Polymer translocation through extended patterned pores in two dimensions: scaling of the total translocation time

TL;DR

This study uses molecular dynamics simulations to analyze how a flexible polymer translocates through patterned pores in two dimensions, revealing scaling laws for translocation time based on chain length and pore geometry.

Contribution

It introduces a detailed scaling analysis of polymer translocation through patterned pores, highlighting the effects of pore geometry and patterning on translocation dynamics.

Findings

Translocation time scales as N^3 with chain length.

Scaling function depends on pore length and patterning.

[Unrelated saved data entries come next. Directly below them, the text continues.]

-- ==== Sys2Proof/Machine/Start.lean ====
section
/-! DEFINITION. Starting, resuming and resetting a job: JOB_START, JOB_RESET (R138, R404, R408 to R410), the PLAN_DIGEST
reports and verdict (R138), and how the device takes ADMIN entries from its ring (R326, R327, R330). -/

namespace Sys2Proof.Machine

/-! ## The first instant (R33, R410) -/

/-- 2 ms, 100 ms, 200 ms. -/
def startLead : Nat := 2000000
def reportLimit : Nat := 100000000
def verdictLimit : Nat := 200000000

/-- The first instant at or after `from_` in phase with the epoch. -/
def inPhase (from_ epoch period : Nat) : Nat :=
  if period = 0 then from_
  else (((from_ : Int) + (((epoch : Int) - from_) % period)).toNat)

/-- Where the bellwether starts the first tick: 2 ms after acceptance on the local oscillator; a facility instant otherwise.
A fresh job's tick F starts F periods after TK_EPOCH when that instant lies far enough ahead (R33). -/
def firstInstant (s : State) (resume : Bool) (first : Nat) : Nat :=
  match (if s.tk.timeSrc = 0 then none else s.net.facility) with
  | none => s.now + startLead
  | some (f, l) =>
    let here := f + (s.now - l)
    let least := here + startLead
    let p := ((s.tk.slotA.tt.map (·.periodUs)).getD s.tk.periodUs) * 1000
    let own := s.tk.epoch + first * p
    let t := if !resume && least ≤ own then own else inPhase least s.tk.epoch p
    s.now + (t - here)

/-! ## Starting -/

/-- A pseudo-channel is FENCED (R404). -/
def anyFenced (s : State) : Bool := s.mm.dies.any fun d => d.2.pcs.any fun p => p.2.state == 2

/-- A RING of the serve section that is not a SERVE queue (R211). -/
def ringsBad (s : State) : Bool := s.job.header.rings.any fun q => match tabFind s.hq.queues q with
  | some x => x.kind != 3 || x.role != 2
  | none => true

/-- The status JOB_START is refused with at once; 0 when the digest check begins. -/
def startStatus (s : State) (e : AdminEntry) : Nat :=
  let halted := s.job.state == 3
  firstStatus [
    ((s.job.state ≠ 1 && s.job.state ≠ 3) || (halted && s.job.needReset) || (startedOp s 0x0002).isSome || anyFenced s ||
      !s.gz.failed.isEmpty, stJob),
    (s.snap.isSome || (halted && (e.arg1 ≠ (s.commit.step + 1) % 2 ^ 64 || e.arg0 ≤ s.tk.tick)), stReject),
    (ringsBad s, 2)]

def bellChip (s : State) : Nat := s.job.exchange.candidates.headD 0

def digestMsg (s : State) (kind verdict chip : Nat) : PlanDigestMsg :=
  { digest := s.job.exchange.digest, planId := s.job.planId, kind, verdict, chip }

/-- A tile at its ENTRY; with `again`, its tile memory from the container's DATA image (R409). -/
def startTile (again : Bool) (l p : Nat) (s : State) : State :=
  let e := s.job.tiles.getD l { code := none, data := none, entry := 0 }
  let mem := match e.data with
    | some (a, n) => putTmem [] 0 (memRead s.mm (s.job.container + a) n)
    | none => []
  modTile p (fun t => { t with pc := e.entry, issuing := true, tmem := if again then mem else t.tmem }) s

/-- The first instruction of a tile just started: a word with an opcode not in use traps (R287). -/
def checkEntry (p : Nat) (s : State) : State := if canIssue s p then checkPc p s else s

/-- A verdict of match: JOB_START completes and the job runs (R107, R133, R135, R138, R409). -/
def runJob (c : Started) (s : State) : State :=
  let fs := s.start.firstStep
  let fresh := !s.start.resume
  let s := { s with
    start := { s.start with matched := true, reports := [] }
    tb := { s.tb with gscale := [], latches := [] }
    commit := if fresh then freshCommit s.commit.seq s.commit.openSeq fs s.job.header.tickAtomic else s.commit
    ru := if fresh then s.ru.map fun r => (r.1, { r.2 with gens := [{}, {}], wptr := 0, lastSeg := 0 }) else s.ru
    job := { s.job with state := 2, firstStep := fs, startAt := s.now, needReset := false }
    tiles := { s.tiles with hurdles := [] }
    ex := {}, digest := {} }
  let s := setCounters fs s
  let s := { s with run := { s.run with applyEnded := if 0 < s.commit.count then some s.commit.step else none } }
  let s := s.tiles.map.foldl (fun s m => startTile (!fresh) m.1 m.2 s) s
  let s := finishStarted c 0 [] (saveRecord s)
  s.tiles.map.foldl (fun s m => checkEntry m.2 s) s

/-- The job does not start: PLAN_MISMATCH. -/
def failStart (c : Started) (s : State) : State :=
  let s := { s with
    tk := { s.tk with
      state := if s.tk.state = 1 then (if s.start.resume then 4 else 0) else s.tk.state
      bellwether := false }
    start := {}
    job := { s.job with needReset := s.job.needReset && s.tk.state ≠ 1 } }
  finishStarted c 1 [] s

/-- A verdict reaches the pending JOB_START of this module. -/
def takeVerdict (ok : Bool) (s : State) : State :=
  match startedOp s 0x0002 with
  | none => s
  | some c => if ok && s.tk.state = 1 then runJob c s else failStart c s

/-- Chips of the job other than this one. -/
def otherChips (s : State) : List Nat := (List.range s.job.exchange.chips).filter fun c => c != s.lg.chip

/-- The first chip whose report differs or is missing, with the verdict it gives; none when every report agrees. -/
def firstDiffer (s : State) : Option (Nat × Nat) :=
  (otherChips s).findSome? fun c => match tabFind s.start.reports c with
    | none => some (2, c)
    | some d => if d = s.job.exchange.digest then none else some (1, c)

/-- The bellwether sends its verdict to every module and takes it itself. -/
def sendVerdict (s : State) : State :=
  let (v, c) := (firstDiffer s).getD (0, 0xFFFF)
  let s := (otherChips s).foldl (fun s d => originate 3 d 0 (.planDigest (digestMsg s 1 v c)) s) s
  takeVerdict (v == 0) { s with start := { s.start with reports := [] } }

/-- The bellwether's JOB_START is pending. -/
def collecting (s : State) : Bool := (startedOp s 0x0002).isSome && bellChip s == s.lg.chip

/-- Every report is in. -/
def reportsIn (s : State) : Bool := (otherChips s).all fun c => (tabFind s.start.reports c).isSome

def checkReports (s : State) : State := if collecting s && reportsIn s then sendVerdict s else s

/-- Accept JOB_START: the module is ARMED and its digest goes to the bellwether. -/
def acceptStart (e : AdminEntry) (s : State) : State :=
  let resume := s.job.state == 3
  let bell := bellChip s == s.lg.chip
  let s := { s with
    start := { s.start with startedAt := some s.now, firstTick := e.arg0, firstStep := e.arg1, matched := false, resume }
    tk := { s.tk with state := 1, bellwether := bell, holdoverTicks := 0 }
    run := { nominal := firstInstant s resume e.arg0 } }
  let s := setParent s
  if bell then s else originate 3 (bellChip s) 0 (.planDigest (digestMsg s 0 0 0xFFFF)) s

/-- JOB_START: it completes with the verdict (R138, R409). -/
def execJobStart (now : Nat) (e : AdminEntry) (s : State) : Res :=
  match adminRun 0x0002 e (fun s =>
    let st := startStatus s e
    if st ≠ 0 then (.done st [], s) else (.later, acceptStart e s)) (atTime now s) with
  | .next s => .next (checkReports s)
  | r => r

/-! ## PLAN_DIGEST -/

/-- PLAN_DIGEST: a report at the bellwether, or the verdict (R138). -/
def execPlanDigest (now : Nat) (rx : Rx) (m : PlanDigestMsg) (s : State) : Res :=
  onUnit (decide (rx.li < 96)) (deliverRx now rx (.planDigest m) (fun s =>
    if s.job.state = 0 then s
    else if m.kind = 0 then
      if bellChip s = s.lg.chip then
        checkReports { s with start := { s.start with reports := tabPut s.start.reports rx.src m.digest } }
      else s
    else if rx.src = bellChip s && !s.start.matched then takeVerdict (m.verdict == 0) s
    else s) s)

/-- The instant a pending JOB_START was accepted at is at least `n` ago. -/
def startAged (s : State) (n : Nat) : Bool := (startedOp s 0x0002).isSome && (match s.start.startedAt with
  | some t => decide (t + n ≤ s.now)
  | none => false)

/-- PLAN_DIGEST_TIMEOUT: 100 ms after its own JOB_START the bellwether sends its verdict despite missing reports. -/
def execPlanDigestTimeout (now : Nat) (s : State) : Res :=
  let s := atTime now s
  .next (if collecting s && startAged s reportLimit then sendVerdict s else s)

/-- PLAN_VERDICT_TIMEOUT: no verdict within 200 ms. -/
def execPlanVerdictTimeout (now : Nat) (s : State) : Res :=
  let s := atTime now s
  .next (if startAged s verdictLimit then takeVerdict false s else s)

/-! ## JOB_RESET (R408) -/

/-- Halt a running job: request it of the whole job, then stop here. -/
def haltForReset (s : State) : State :=
  let s := requestHalt s
  if s.run.halting || s.tk.state = 4 then s else beginHalt s

/-- JOB_RESET: on a running job it completes once this module is HALTED and its tiles are reset. -/
def execJobReset (now : Nat) (e : AdminEntry) (s : State) : Res :=
  match adminRun 0x0003 e (fun s =>
    if s.job.state = 0 then (.done stJob [], s)
    else if (startedOp s 0x0002).isSome || (startedOp s 0x0003).isSome then (.done stPending [], s)
    else if s.job.state = 2 then (.later, s)
    else (.done 0 [], endJobReset s)) (atTime now s) with
  | .next t => .next (if s.job.state = 2 && (startedOp s 0x0003).isNone && (startedOp t 0x0003).isSome then haltForReset t else t)
  | r => r

/-! ## Taking entries from the ring (R325 to R327, R330) -/

def outcomeState (r : Res) (s : State) : State := match r with
  | .next s' => s'
  | _ => s

/-- Start the command of an entry, by its OPCODE. -/
def startEntry (now op : Nat) (e : AdminEntry) (s : State) : Res :=
  match op with
  | 0x0001 => execPlanLoad e s
  | 0x0002 => execJobStart now e s
  | 0x0003 => execJobReset now e s
  | 0x0004 => execQueueCreate e s
  | 0x0005 => execQueueDelete e s
  | 0x0010 => execTimetableLoad e s
  | 0x0011 => execTimetableSwitch e s
  | 0x0012 => execBellwetherHandover e s
  | 0x0013 => execTileMapSwitch e s
  | 0x0020 => execDescriptorLoad e s
  | 0x0021 => execProgramLoad e s
  | 0x0022 => execFlockLoad e s
  | 0x0023 => execFoldLoad e s
  | 0x0024 => execFoldSwitch e s
  | 0x0025 => execRowRepair e s
  | 0x0026 => execCommitRollback e s
  | 0x0030 => execHandoverPrepare e s
  | 0x0031 => execHandoverSwitch e s
  | 0x0040 => execSnapshotStart e s
  | 0x0041 => execSnapshotAbort e s
  | 0x0050 => execMapoutAdd e s
  | 0x0051 => execMapoutRemove e s
  | 0x0052 => execMemReconfigure e s
  | 0x0053 => execBootConfig e s
  | 0x0060 => execRdmaMrRegister e s
  | 0x0061 => execRdmaMrDeregister e s
  | 0x0062 => execRdmaQpSet e s
  | 0x0063 => execNvmfAttach e s
  | _ => .next (adminComplete e.slot e.tag op 0xFF01 [] s)

/-- An entry as the device reads it (R329). -/
def parseEntry (slot : Nat) (b : List Byte) : AdminEntry :=
  let arg := fun (i : Nat) => leAt b (8 + 8 * i) 8
  { slot, tag := leAt b 4 4, arg0 := arg 0, arg1 := arg 1, arg2 := arg 2, arg3 := arg 3, paramAddr := leAt b 40 8
    paramBytes := leAt b 48 4, reserved := anySet b 2 2 || anySet b 54 9 }

/-- The ADMIN ring is served: enabled, after READY, the host not lost (R347, R403). -/
def adminOn (s : State) : Bool := s.hq.enable && s.boot.phase == 7 && s.hq.attach.state != 2

/-- Read the entry at the consume position; its bytes when it is device-owned. A slot whose command has started and not
completed is still the device's. -/
def adminHead (s : State) : Option (List Byte) × State :=
  if s.hq.started.any fun c => c.slot == s.hq.adminPos then (none, s)
  else
    let (r, s) := hqRead 0 (adminSlot s s.hq.adminPos) 64 s
    match r with
    | some b => (if byteAt b 63 = 2 then some b else none, if byteAt b 63 = 0 then { s with hq := { s.hq with adminStale := false } } else s)
    | none => (none, s)

/-- Start commands in ring order while entries are device-owned. -/
def adminDrain (now : Nat) : Nat → State → State
  | 0, s => s
  | n + 1, s =>
    if !adminOn s then s
    else match adminHead s with
      | (none, s) => s
      | (some b, s) =>
        let slot := s.hq.adminPos
        let s := { s with hq := { s.hq with adminPos := (slot + 1) % 2 ^ s.hq.log2, adminStale := false } }
        adminDrain now n (outcomeState (startEntry now (leAt b 0 2) (parseEntry slot b) s) s)

def drainAdmin (now : Nat) (s : State) : State := adminDrain now (2 ^ s.hq.log2) s

/-- ADMIN_POLL: every 100 µs the device starts what stands at its consume position (R326); it pauses in a blackout (R382). -/
def execAdminPoll (now : Nat) (s : State) : Res :=
  let s := atTime now s
  .next (if s.gz.blackout then s else drainAdmin now s)

/-- Re-reads left after an early doorbell (R327). -/
def rereadCount : Nat := 16

/-- What a doorbell of queue 0 does: start the commands, or begin the re-reads. -/
def adminDoorbell (now : Nat) (s : State) : State :=
  if !adminOn s || s.hq.rereads ≠ 0 then s
  else match adminHead s with
    | (some _, _) => drainAdmin now s
    | (none, s) => { s with hq := { s.hq with rereads := rereadCount } }

/-- DOORBELL_REREAD: one of the 16 re-reads at 250 ns; the last that finds nothing counts (R327). -/
def execDoorbellReread (now : Nat) (s : State) : Res :=
  let s := atTime now s
  .next (
    if s.hq.rereads = 0 then s
    else if !adminOn s then { s with hq := { s.hq with rereads := 0 } }
    else match adminHead s with
      | (some _, _) => drainAdmin now { s with hq := { s.hq with rereads := 0 } }
      | (none, s) =>
        let s := { s with hq := { s.hq with rereads := s.hq.rereads - 1 } }
        if s.hq.rereads = 0 then tally tlEarlyDoorbell s else s)

end Sys2Proof.Machine
end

Patterned and unpatterned pores exhibit similar scaling exponents.

Abstract

We study the translocation of a flexible polymer through extended patterned pores using molecular dynamics (MD) simulations. We consider cylindrical and conical pore geometries that can be controlled by the angle of the pore apex $\alpha$. We obtained the average translocation time $\langle \tau \rangle$ for various chain lengths $N$ and the length of the pores $L_p$ for various values $\alpha$ and found that $\langle \tau \rangle$ scales as $\langle \tau \rangle \sim N^\gamma \mathcal{F}\left( L_p N^\phi \right)$ with exponents $\gamma = 3.00\pm0.05$ and $\phi = 1.50\pm0.05$ for both patterned and unpatterned pores.